Proper setup is critical to ensure SET progresses as expected.

Target Setup

  • Create 15 or more targets when building the program
  • Extra targets are encouraged and will not negatively impact the program

⚠️ Not having enough targets is one of the most common reasons a SET program cannot progress.

This is also a great time to consider using Hi Rasmus’ AI features to help generate target lists efficiently.

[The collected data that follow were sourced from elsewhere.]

-- ==== Sys2Proof/Laws/State.lean ====
section
/-! SUPPORT. What each plain update of the state does to each of its fields. -/

namespace Sys2Proof.Machine

/-! `setCore` changes `cores` alone. -/
@[simp] theorem State.setCore_agenda (s : State) (ci : Nat) (c : Core) : (s.setCore ci c).agenda = s.agenda := rfl
@[simp] theorem State.setCore_turn (s : State) (ci : Nat) (c : Core) : (s.setCore ci c).turn = s.turn := rfl
@[simp] theorem State.setCore_fresh (s : State) (ci : Nat) (c : Core) : (s.setCore ci c).fresh = s.fresh := rfl
@[simp] theorem State.setCore_clock (s : State) (ci : Nat) (c : Core) : (s.setCore ci c).clock = s.clock := rfl
@[simp] theorem State.setCore_mem (s : State) (ci : Nat) (c : Core) : (s.setCore ci c).mem = s.mem := rfl
@[simp] theorem State.setCore_past (s : State) (ci : Nat) (c : Core) : (s.setCore ci c).past = s.past := rfl
@[simp] theorem State.setCore_hostMem (s : State) (ci : Nat) (c : Core) : (s.setCore ci c).hostMem = s.hostMem := rfl
@[simp] theorem State.setCore_tags (s : State) (ci : Nat) (c : Core) : (s.setCore ci c).tags = s.tags := rfl
@[simp] theorem State.setCore_flips (s : State) (ci : Nat) (c : Core) : (s.setCore ci c).flips = s.flips := rfl
@[simp] theorem State.setCore_poison (s : State) (ci : Nat) (c : Core) : (s.setCore ci c).poison = s.poison := rfl
@[simp] theorem State.setCore_requests (s : State) (ci : Nat) (c : Core) : (s.setCore ci c).requests = s.requests := rfl
@[simp] theorem State.setCore_queued (s : State) (ci : Nat) (c : Core) : (s.setCore ci c).queued = s.queued := rfl
@[simp] theorem State.setCore_reads (s : State) (ci : Nat) (c : Core) : (s.setCore ci c).reads = s.reads := rfl
@[simp] theorem State.setCore_packets (s : State) (ci : Nat) (c : Core) : (s.setCore ci c).packets = s.packets := rfl
@[simp] theorem State.setCore_podArrivals (s : State) (ci : Nat) (c : Core) :
    (s.setCore ci c).podArrivals = s.podArrivals := rfl
@[simp] theorem State.setCore_podSent (s : State) (ci : Nat) (c : Core) : (s.setCore ci c).podSent = s.podSent := rfl
@[simp] theorem State.setCore_tasks (s : State) (ci : Nat) (c : Core) : (s.setCore ci c).tasks = s.tasks := rfl
@[simp] theorem State.setCore_nextUid (s : State) (ci : Nat) (c : Core) : (s.setCore ci c).nextUid = s.nextUid := rfl
@[simp] theorem State.setCore_quads (s : State) (ci : Nat) (c : Core) : (s.setCore ci c).quads = s.quads := rfl
@[simp] theorem State.setCore_dies (s : State) (ci : Nat) (c : Core) : (s.setCore ci c).dies = s.dies := rfl
@[simp] theorem State.setCore_parts (s : State) (ci : Nat) (c : Core) : (s.setCore ci c).parts = s.parts := rfl
@[simp] theorem State.setCore_ctxs (s : State) (ci : Nat) (c : Core) : (s.setCore ci c).ctxs = s.ctxs := rfl
@[simp] theorem State.setCore_launches (s : State) (ci : Nat) (c : Core) : (s.setCore ci c).launches = s.launches := rfl
@[simp] theorem State.setCore_posts (s : State) (ci : Nat) (c : Core) : (s.setCore ci c).posts = s.posts := rfl
@[simp] theorem State.setCore_doms (s : State) (ci : Nat) (c : Core) : (s.setCore ci c).doms = s.doms := rfl
@[simp] theorem State.setCore_exchanges (s : State) (ci : Nat) (c : Core) :
    (s.setCore ci c).exchanges = s.exchanges := rfl
@[simp] theorem State.setCore_nextExchange (s : State) (ci : Nat) (c : Core) :
    (s.setCore ci c).nextExchange = s.nextExchange := rfl
@[simp] theorem State.setCore_confirms (s : State) (ci : Nat) (c : Core) : (s.setCore ci c).confirms = s.confirms := rfl
@[simp] theorem State.setCore_answers (s : State) (ci : Nat) (c : Core) : (s.setCore ci c).answers = s.answers := rfl
@[simp] theorem State.setCore_fab (s : State) (ci : Nat) (c : Core) : (s.setCore ci c).fab = s.fab := rfl
@[simp] theorem State.setCore_hosts (s : State) (ci : Nat) (c : Core) : (s.setCore ci c).hosts = s.hosts := rfl
@[simp] theorem State.setCore_svc (s : State) (ci : Nat) (c : Core) : (s.setCore ci c).svc = s.svc := rfl

/-! `setQuad` changes `quads` alone. -/
@[simp] theorem State.setQuad_agenda (s : State) (qi : Nat) (q : Quad) : (s.setQuad qi q).agenda = s.agenda := rfl
@[simp] theorem State.setQuad_turn (s : State) (qi : Nat) (q : Quad) : (s.setQuad qi q).turn = s.turn := rfl
@[simp] theorem State.setQuad_fresh (s : State) (qi : Nat) (q : Quad) : (s.setQuad qi q).fresh = s.fresh := rfl
@[simp] theorem State.setQuad_clock (s : State) (qi : Nat) (q : Quad) : (s.setQuad qi q).clock = s.clock := rfl
@[simp] theorem State.setQuad_mem (s : State) (qi : Nat) (q : Quad) : (s.setQuad qi q).mem = s.mem := rfl
@[simp] theorem State.setQuad_past (s : State) (qi : Nat) (q : Quad) : (s.setQuad qi q).past = s.past := rfl
@[simp] theorem State.setQuad_hostMem (s : State) (qi : Nat) (q : Quad) : (s.setQuad qi q).hostMem = s.hostMem := rfl
@[simp] theorem State.setQuad_tags (s : State) (qi : Nat) (q : Quad) : (s.setQuad qi q).tags = s.tags := rfl
@[simp] theorem State.setQuad_flips (s : State) (qi : Nat) (q : Quad) : (s.setQuad qi q).flips = s.flips := rfl
@[simp] theorem State.setQuad_poison (s : State) (qi : Nat) (q : Quad) : (s.setQuad qi q).poison = s.poison := rfl
@[simp] theorem State.setQuad_requests (s : State) (qi : Nat) (q : Quad) : (s.setQuad qi q).requests = s.requests := rfl
@[simp] theorem State.setQuad_queued (s : State) (qi : Nat) (q : Quad) : (s.setQuad qi q).queued = s.queued := rfl
@[simp] theorem State.setQuad_reads (s : State) (qi : Nat) (q : Quad) : (s.setQuad qi q).reads = s.reads := rfl
@[simp] theorem State.setQuad_packets (s : State) (qi : Nat) (q : Quad) : (s.setQuad qi q).packets = s.packets := rfl
@[simp] theorem State.setQuad_podArrivals (s : State) (qi : Nat) (q : Quad) :
    (s.setQuad qi q).podArrivals = s.podArrivals := rfl
@[simp] theorem State.setQuad_podSent (s : State) (qi : Nat) (q : Quad) : (s.setQuad qi q).podSent = s.podSent := rfl
@[simp] theorem State.setQuad_tasks (s : State) (qi : Nat) (q : Quad) : (s.setQuad qi q).tasks = s.tasks := rfl
@[simp] theorem State.setQuad_nextUid (s : State) (qi : Nat) (q : Quad) : (s.setQuad qi q).nextUid = s.nextUid := rfl
@[simp] theorem State.setQuad_cores (s : State) (qi : Nat) (q : Quad) : (s.setQuad qi q).cores = s.cores := rfl
@[simp] theorem State.setQuad_dies (s : State) (qi : Nat) (q : Quad) : (s.setQuad qi q).dies = s.dies := rfl
@[simp] theorem State.setQuad_parts (s : State) (qi : Nat) (q : Quad) : (s.setQuad qi q).parts = s.parts := rfl
@[simp] theorem State.setQuad_ctxs (s : State) (qi : Nat) (q : Quad) : (s.setQuad qi q).ctxs = s.ctxs := rfl
@[simp] theorem State.setQuad_launches (s : State) (qi : Nat) (q : Quad) : (s.setQuad qi q).launches = s.launches := rfl
@[simp] theorem State.setQuad_posts (s : State) (qi : Nat) (q : Quad) : (s.setQuad qi q).posts = s.posts := rfl
@[simp] theorem State.setQuad_doms (s : State) (qi : Nat) (q : Quad) : (s.setQuad qi q).doms = s.doms := rfl
@[simp] theorem State.setQuad_exchanges (s : State) (qi : Nat) (q : Quad) :
    (s.setQuad qi q).exchanges = s.exchanges := rfl
@[simp] theorem State.setQuad_nextExchange (s : State) (qi : Nat) (q : Quad) :
    (s.setQuad qi q).nextExchange = s.nextExchange := rfl
@[simp] theorem State.setQuad_confirms (s : State) (qi : Nat) (q : Quad) : (s.setQuad qi q).confirms = s.confirms := rfl
@[simp] theorem State.setQuad_answers (s : State) (qi : Nat) (q : Quad) : (s.setQuad qi q).answers = s.answers := rfl
@[simp] theorem State.setQuad_fab (s : State) (qi : Nat) (q : Quad) : (s.setQuad qi q).fab = s.fab := rfl
@[simp] theorem State.setQuad_hosts (s : State) (qi : Nat) (q : Quad) : (s.setQuad qi q).hosts = s.hosts := rfl
@[simp] theorem State.setQuad_svc (s : State) (qi : Nat) (q : Quad) : (s.setQuad qi q).svc = s.svc := rfl

/-! `setDie` changes `dies` alone. -/
@[simp] theorem State.setDie_agenda (s : State) (d : Nat) (x : Die) : (s.setDie d x).agenda = s.agenda := rfl
@[simp] theorem State.setDie_turn (s : State) (d : Nat) (x : Die) : (s.setDie d x).turn = s.turn := rfl
@[simp] theorem State.setDie_fresh (s : State) (d : Nat) (x : Die) : (s.setDie d x).fresh = s.fresh := rfl
@[simp] theorem State.setDie_clock (s : State) (d : Nat) (x : Die) : (s.setDie d x).clock = s.clock := rfl
@[simp] theorem State.setDie_mem (s : State) (d : Nat) (x : Die) : (s.setDie d x).mem = s.mem := rfl
@[simp] theorem State.setDie_past (s : State) (d : Nat) (x : Die) : (s.setDie d x).past = s.past := rfl
@[simp] theorem State.setDie_hostMem (s : State) (d : Nat) (x : Die) : (s.setDie d x).hostMem = s.hostMem := rfl
@[simp] theorem State.setDie_tags (s : State) (d : Nat) (x : Die) : (s.setDie d x).tags = s.tags := rfl
@[simp] theorem State.setDie_flips (s : State) (d : Nat) (x : Die) : (s.setDie d x).flips = s.flips := rfl
@[simp] theorem State.setDie_poison (s : State) (d : Nat) (x : Die) : (s.setDie d x).poison = s.poison := rfl
@[simp] theorem State.setDie_requests (s : State) (d : Nat) (x : Die) : (s.setDie d x).requests = s.requests := rfl
@[simp] theorem State.setDie_queued (s : State) (d : Nat) (x : Die) : (s.setDie d x).queued = s.queued := rfl
@[simp] theorem State.setDie_reads (s : State) (d : Nat) (x : Die) : (s.setDie d x).reads = s.reads := rfl
@[simp] theorem State.setDie_packets (s : State) (d : Nat) (x : Die) : (s.setDie d x).packets = s.packets := rfl
@[simp] theorem State.setDie_podArrivals (s : State) (d : Nat) (x : Die) :
    (s.setDie d x).podArrivals = s.podArrivals := rfl
@[simp] theorem State.setDie_podSent (s : State) (d : Nat) (x : Die) : (s.setDie d x).podSent = s.podSent := rfl
@[simp] theorem State.setDie_tasks (s : State) (d : Nat) (x : Die) : (s.setDie d x).tasks = s.tasks := rfl
@[simp] theorem State.setDie_nextUid (s : State) (d : Nat) (x : Die) : (s.setDie d x).nextUid = s.nextUid := rfl
@[simp] theorem State.setDie_cores (s : State) (d : Nat) (x : Die) : (s.setDie d x).cores = s.cores := rfl
@[simp] theorem State.setDie_quads (s : State) (d : Nat) (x : Die) : (s.setDie d x).quads = s.quads := rfl
@[simp] theorem State.setDie_parts (s : State) (d : Nat) (x : Die) : (s.setDie d x).parts = s.parts := rfl
@[simp] theorem State.setDie_ctxs (s : State) (d : Nat) (x : Die) : (s.setDie d x).ctxs = s.ctxs := rfl
@[simp] theorem State.setDie_launches (s : State) (d : Nat) (x : Die) : (s.setDie d x).launches = s.launches := rfl
@[simp] theorem State.setDie_posts (s : State) (d : Nat) (x : Die) : (s.setDie d x).posts = s.posts := rfl
@[simp] theorem State.setDie_doms (s : State) (d : Nat) (x : Die) : (s.setDie d x).doms = s.doms := rfl
@[simp] theorem State.setDie_exchanges (s : State) (d : Nat) (x : Die) : (s.setDie d x).exchanges = s.exchanges := rfl
@[simp] theorem State.setDie_nextExchange (s : State) (d : Nat) (x : Die) :
    (s.setDie d x).nextExchange = s.nextExchange := rfl
@[simp] theorem State.setDie_confirms (s : State) (d : Nat) (x : Die) : (s.setDie d x).confirms = s.confirms := rfl
@[simp] theorem State.setDie_answers (s : State) (d : Nat) (x : Die) : (s.setDie d x).answers = s.answers := rfl
@[simp] theorem State.setDie_fab (s : State) (d : Nat) (x : Die) : (s.setDie d x).fab = s.fab := rfl
@[simp] theorem State.setDie_hosts (s : State) (d : Nat) (x : Die) : (s.setDie d x).hosts = s.hosts := rfl
@[simp] theorem State.setDie_svc (s : State) (d : Nat) (x : Die) : (s.setDie d x).svc = s.svc := rfl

To learn more about AI Target Suggestion, click HERE


Prompt Level Template (PLT)

Choose a prompt level setup that aligns with how you want to visualize progress. 

Recommended options:

  • Simple + / – prompt levels
  • Prompt hierarchy PLT (weighted values are not required - see how trial-by-trial graph settings can distribute across the Y-axis for easy visual analysis)

To learn more about Setting up Prompt Level Templates, click HERE.

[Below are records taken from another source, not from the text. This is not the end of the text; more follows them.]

/-- From the host's write of LQTAIL to the completion record (01_machine.md R24 to R28; 16_system.md R418, R420). -/
theorem test_launch_flow :
    let s := dock
    let x := s.ctx 2
    let l : Launch := { part := 0, ctx := 2, id := 1, tag := 77, key := 5, det := false, nomix := false, root := 0x40400,
                        domrec := 0, rootDie := 3, anyDie := false, prio := 0 }
    let run : State := { s with launches := [{ l with stage := .running }] }
    let busy : State := { run with tasks := [{ worker with ctxid := 2, launchid := 1 }] }
    let p : Post := ⟨0, 2, 0x123, 0x0B, 4, 4, 77, 1⟩
    let q : Post := ⟨0, 2, 0, 0, 0, 1, 78, 2⟩
    let full := fun (h t : Word) => { s.setCtx 2 { x with cqhead := h, cqtail := t } with posts := [p, q] }
    every [after (.cqheadWrite 0 2 9) s == some (s.setCtx 2 { x with cqhead := 9 }),
      after (.lqtailWrite 0 2 5) s == some (s.setCtx 2 { x with lqtail := 5 }),
      after (.lqtailWrite 0 2 6) s == some (s.setCtx 2 { x with lqtail := 6 }).countMisuse,
      after (.lqtailWrite 0 2 0x100000000) s == some s.countMisuse, after (.cqheadWrite 0 2 0x100000000) s == some s.countMisuse,
      s.nextContext 0 == some 2,
      leads (.launchAdmission 0) s fun u => u.launches == [l] && u.posts == [] && u.mem == s.mem && u.tasks == s.tasks &&
        (u.ctx 2).lqhead == 2 && (u.part 0).rotation == 3 && (u.part 0).launchNext == 2,
      leads (.launchAdmission 0) (s.pokeNat 0x20040 8 0x40401) fun u => u.launches == [] && u.posts == [⟨0, 2, 0, 0, 1, 4, 77, 0⟩]
        && (u.ctx 2).lqhead == 2,
      leads (.launchAdmission 0) (s.setCtx 2 { x with ptroot := 0 }) fun u => u.posts == [⟨0, 2, 0, 0, 1, 4, 77, 0⟩],
      after (.launchAdmission 0) (s.setCtx 2 { x with lqtail := 1 }) == some (s.setCtx 2 { x with lqtail := 1 }),
      after (.launchAdmission 0) { s with parts := [] } == some { s with parts := [] },
      leads (.launchCommit 0 1) run fun u => u.posts == [⟨0, 2, 0, 0, 0, 1, 77, 1⟩] && u.launches == [{ l with stage := .done }],
      after (.launchCommit 0 1) busy == some busy, after (.launchCommit 0 1) s == some s,
      leads (.completionPost 0 2) (full 0xFFFFFFFE 1) fun u => u.posts == [q] && u.word 0x21010 16 ==
          1 + 77 * 2 ^ 32 + 4 * 2 ^ 64 + 4 * 2 ^ 72 + 0x0B * 2 ^ 80 + (4 * 0x123) * 2 ^ 96 &&
        (u.ctx 2).cqtail == 2 && (u.part 0).sent == [(0, 1)] && u.byte 0x2100F == 0 && u.byte 0x21020 == 0,
      leads (.completionPost 0 2) ((full 3 6).modPart 0 ({ · with masked := 1 })) fun u => (u.part 0).pending == 1 &&
        (u.part 0).sent == [],
      after (.completionPost 0 2) (full 0xFFFFFFFE 2) == some (full 0xFFFFFFFE 2)] = true := by decide +kernel

/-- A die with one entry of partition 0 whose record is at 0x40400, DEPCNT as given, and no task. -/
def yard (dep : Nat) : State :=
  let e : QEntry := { age := 3, record := 0x40400, ctxid := 0, launch := 1, prio := 0, pc := 0x41000, ranges := [],
                      args := [11, 12, 13, 14], aff := none, seq := 9, phase := 0, bar := 0, domain := 0, ag := 0 }
  let d : Die := { queue := [e] }
  let s : State := { mapped with parts := [(0, { en := true, qarea := 0x60000 + 10 })], dies := [(0, d)] }
  s.pokeNat 0x40430 4 dep

/-- Binding and setting aside (05_tasks.md R122, R126, R127). -/
theorem test_dispatch :
    let s := yard 0
    let e : QEntry := { age := 3, record := 0x40400, ctxid := 0, launch := 1, prio := 0, pc := 0x41000, ranges := [],
                        args := [11, 12, 13, 14], aff := none, seq := 9, phase := 0, bar := 0, domain := 0, ag := 0 }
    let c := (s.activate 0).translate 0 .record 0x40430
    every [s.runs 0, c.1.chooseSlots 0 e == some (.one 0), c.2.isOk,
      (c.2.toOption.map (·.pkg)) == some 0, (c.2.toOption.map (·.pa)) == some 0x40430,
      leads (.dispatch 0) s fun u => (u.die 0).queue == [] && (match u.tasks with
        | [t] => t.uid == 1 && t.sid == 0 && t.pc == 0x41000 && t.taskrec == 0x40400 && t.seq == 9 && t.launchid == 1 &&
            t.status == .running && [t.greg 0, t.greg 1, t.greg 2, t.greg 3, t.greg 4, t.greg 5] == [0, 11, 12, 13, 14, 0]
        | _ => false),
      leads (.dispatch 0) (yard 2) fun u => u.tasks == [] && (u.die 0).queue == [{ e with state := .blocked 0 0x40400 }]]
      = true := by decide +kernel

/-- Spilling, quantum expiry and stall timeout (05_tasks.md R130, R131, R145). -/
theorem test_core_scheduling :
    let one := fun (i : Nat) => { worker with uid := i + 1, sid := i, status := .parked .dep, order := 50 - i }
    let ts := (List.range 16).map one
    let s : State := { State.reset with tasks := ts, parts := [(0, { en := true, qarea := 0x60000 + 10, pqarea := 0x70000 + 4 })] }
    let spare : State := { s with tasks := ts ++ [{ worker with uid := 99, sid := 0, spilled := true, status := .ready }] }
    let two : State := { alone worker with tasks := [worker, { worker with uid := 2, sid := 1, status := .ready }],
                                           cores := [(0, { running := some 1, ready := [2], stalled := true })] }
    let quiet : State := two.setCore 0 { running := some 1, stalled := true }
    let waits := fun (w : Wait) => two.putTask { worker with wait := w }
    every [(s.spillable 0).map (·.uid) == some 16, !(s.workFor 0), after (.spill 0) s == some s, spare.workFor 0,
      after (.spill 0) spare == some (spare.putTask { one 15 with spilled := true }),
      leads (.quantumExpiry 0) two fun u => (u.core 0).running == some 2 && (u.core 0).ready == [1] && !(u.core 0).stalled &&
        u.task? 1 == some { worker with status := .ready } && (u.task? 2).map (·.status) == some .running,
      after (.quantumExpiry 0) quiet == some quiet, after (.issueStallTimeout 0) two == some two,
      after (.issueStallTimeout 0) (two.modCore 0 ({ · with stalled := false })) == some (two.modCore 0 ({ · with stalled := false })),
      after (.issueStallTimeout 0) (waits (.counters 1 0 0 0 0)) == some ((waits (.counters 1 0 0 0 0)).park
        { worker with wait := .counters 1 0 0 0 0 } .dep (.counters 1 0 0 0 0)),
      leads (.issueStallTimeout 0) (waits (.domain 7)) fun u => (u.core 0).running == some 2 &&
        (u.task? 1).map (·.status) == some (.parked .dep)] = true := by decide +kernel

/-- A core of `till` with a queued vector instruction, whose turn it is in a cycle with one free lane group. -/
def slot (e : VEntry) : State :=
  { till loader with cores := [(0, { lanes with vq := [e] })], quads := [(0, { vcycle := 0, busy := [1, 2, 9] })] }

/-- A lane group takes quarters; the last one writes the result and raises the flags (06_vector.md R158, R162). -/
theorem test_vector_arbiter :
    let e : VEntry := { queued (.vdiv (.reg 3) (.reg 1) 2 1 .f32) with instr := .vaddF (.reg 3) (.reg 1) 2 1 .bf16, quarters := 3 }
    let s := slot e
    let f := { e with quarters := 1 }
    let u := slot f
    let v := s.setQuad 0 { s.quad 0 with vcycle := 1, busy := [1, 8] }
    let r := (lanes.compute f).getD (lanes, 0, none)
    every [after (.vectorArbiterCycle 0 0) s ==
        some (v.modCore 0 fun c => { c with vq := [{ e with quarters := 2, started := true }] }),
      (lanes.compute f).isSome, r.2.1 != 0,
      leads (.vectorArbiterCycle 0 0) u fun x => (x.core 0).vq == [] && (x.core 0).v == r.1.v && (x.core 0).k == r.1.k &&
        (x.task? 1).map (·.fsr) == some r.2.1 && (x.task? 1).map (·.pc) == some 0x40000 && x.mem == u.mem] = true := by
  decide +kernel

/-- A core whose matrix queue holds one instruction, in a context with two-byte integers, a latch and a tile. -/
def array (i : Instr) (w x y z : Word) : State :=
  let e : MEntry := { serial := 1, instr := i, uid := 1, part := 0, owner := ⟨0, 0, 0⟩, x := x, y := y, z := z }
  let m : MatCtx := { word := w, latch := { data := (List.range 192).map (BitVec.ofNat 8 ·) } }
  let m := (m.setTile 1 { rows := [(2, 10#2048 <<< 96)] }).setTile 2 { rows := [(0, 7)], cv := true }
  let s := till loader
  { s with cores := [(0, { lanes with mq := [e], mctx := m })] }.pokeNat (scratchKey 0 0x140) 8 0x00FF_02

/-- An array grant in integer mode (08_matrix.md R214, R225). Row 2 of A is 2, -1, the rows of B start at 0, 64, 128. -/
theorem test_matrix_grant :
    let w : Word := 0x144
    let s := array (.mma 1 7 8 9) w 0xFFFFFFFFFFFC00C0 0x10002 64
    let u := (after (.matrixGrant 0 0) s).getD s
    let t := (u.core 0).mctx.tile 1
    let b := fun (k j : Nat) => toSigned 8 ((64 * k + j) % 192)
    every [ctxAcc w, !(ctxRec w), !(ctxChk w), s.matrixEligible 0, mmaK 0x10002 == 2, mmaKo 0x10002 == 1, (u.core 0).mq == [],
      lane 32 (t.row 2) 3 == ofSigned 32 (10 + 2 * b 1 3 - b 2 3), lane 32 (t.row 2) 63 == ofSigned 32 (2 * b 1 63 - b 2 63),
      lane 32 (t.row 1) 5 == 0, (u.core 0).mctx.tile 2 == (s.core 0).mctx.tile 2, (u.quad 0).mgrant == 1, u.mem == s.mem]
      = true := by decide +kernel

/-- The matrix port and the ring (08_matrix.md R217 to R222). -/
theorem test_matrix_port :
    let s := array (.mctx 7) 0x20144 0x20100 0 0
    let m := (s.core 0).mctx
    let z := array (.mzero 2) 0x20144 0 0 0
    let l : Latch := { data := [1, 2, 3] }
    let r := array .mring 0x144 0 0 0
    let e := ((r.core 0).mq.headD { serial := 0, instr := .mring, uid := 0, part := 0, owner := ⟨0, 0, 0⟩ })
    let p := (r.modCore 0 fun c => { c with mq := [{ e with placed := true }] }).modCore 28 fun c => { c with link := some l }
    every [leads (.matrixMemoryPort 0) s fun u => (u.core 0).mq == [] && (u.core 0).mctx == { m with word := 0x20100, writer := some 0 },
      leads (.matrixMemoryPort 0) (array (.mscale 7 8) 0 64 96 0) fun u => (u.core 0).mq == [] && (u.core 0).mctx.bsa == 64 &&
        (u.core 0).mctx.ssa == 96,
      leads (.matrixMemoryPort 0) z fun u => (u.core 0).mq == [] && ((List.range 64).all fun i => ((u.core 0).mctx.tile 2).row i == 0)
        && ((u.core 0).mctx.tile 2).cv && (u.core 0).mctx.tile 1 == m.tile 1,
      ringCore 0 7 == 28, leads (.mringLinkTransfer 0) r fun u => (u.core 0).link == some (r.core 0).mctx.latch &&
        (u.core 0).mq == [{ e with placed := true }],
      leads (.mringLinkTransfer 0) p fun u => (u.core 0).mctx == { (p.core 0).mctx with latch := l } && (u.core 0).mq == [] &&
        (u.core 28).link == none] = true := by decide +kernel

/-- Stream transfers and the order of merged requests (07_scratchpad.md R192; 10_atomics.md R280). -/
theorem test_stream_transfers :
    let d : Stream := { drain with buffer := [0x1234, 9], tags := [.host, .clean], serials := [4, 5] }
    let s : State := { till loader with cores := [(0, { lanes with q := ((Vector.replicate 8 none).set 1 (some pipe)).set 2 (some d) })] }
    let s := s.pokeNat (scratchKey 0 0x100) 8 77
    let q := fun (n a : Nat) => (⟨s.who loader, n, a, .store [BitVec.ofNat 8 n], .none, none, 0, [], 0⟩ : Request)
    let w : State := { s with requests := [q 9 0x40000, q 3 0x40008] }
    every [after (.streamTransfer 0 1) s == some (s.modCore 0 fun c => { c with q := c.q.set 1 (some { pipe with moved := 1, buffer := [7, 9, 77] }) }),
      leads (.streamTransfer 0 2) s fun u => u.word (scratchKey 0 0x100) 256 == 0x1234 && u.byte (scratchKey 0 0x200) == 0 &&
        u.tag (scratchKey 0 0x1C0) == .host && (u.core 0).q[2] == some { d with moved := 1, buffer := [9], tags := [.clean], serials := [5] },
      homePlace 0x40000 == homePlace 0x40008, leads (.mergeStep (homePlace 0x40000) [9, 3]) w fun u =>
        u.requests == [] && u.queued == [q 3 0x40008, q 9 0x40000] && u.mem == w.mem] = true := by decide +kernel

/-- A core that is being pre-empted with one task on it, whose partition has a save area or none. -/
def leaving (area : Word) : State :=
  { alone worker with parts := [(0, { en := true, savearea := area })], cores := [(0, { running := some 1, stopping := true })] }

Helpful Graph Views for SET Programs

Graphing allows you to clearly see how the learner progresses through each SET phase.

Mode / Prompt Level Graph

  • Shows independence across trials
  • Useful for tracking when mastery criteria are met

Best used with:

  • Prompt hierarchy PLT



Target / Prompt Level Graph

This view helps visualize how learning unfolds across targets.

You can clearly see:

  • When a target meets teaching criteria and a new target is introduced
  • When generalization across multiple targets occurs
  • When novel targets are answered independently, signaling program completion


Workflow and Maintenance

  • No workflow setup is required
  • SET progression is fully program-driven
  • No maintenance phase is included

Once generalization is demonstrated with novel targets, the program is complete.


Why Hi Rasmus Supports SET

SET is built directly into Hi Rasmus to support efficient, evidence-based teaching. The platform:

  • Guides clinicians through each phase automatically
  • Applies mastery criteria consistently
  • Reduces decision fatigue and setup errors
  • Visualizes progress in real time

By automating the mechanics of SET, Hi Rasmus helps your team spend less time managing programs and more time focused on the learner in front of them.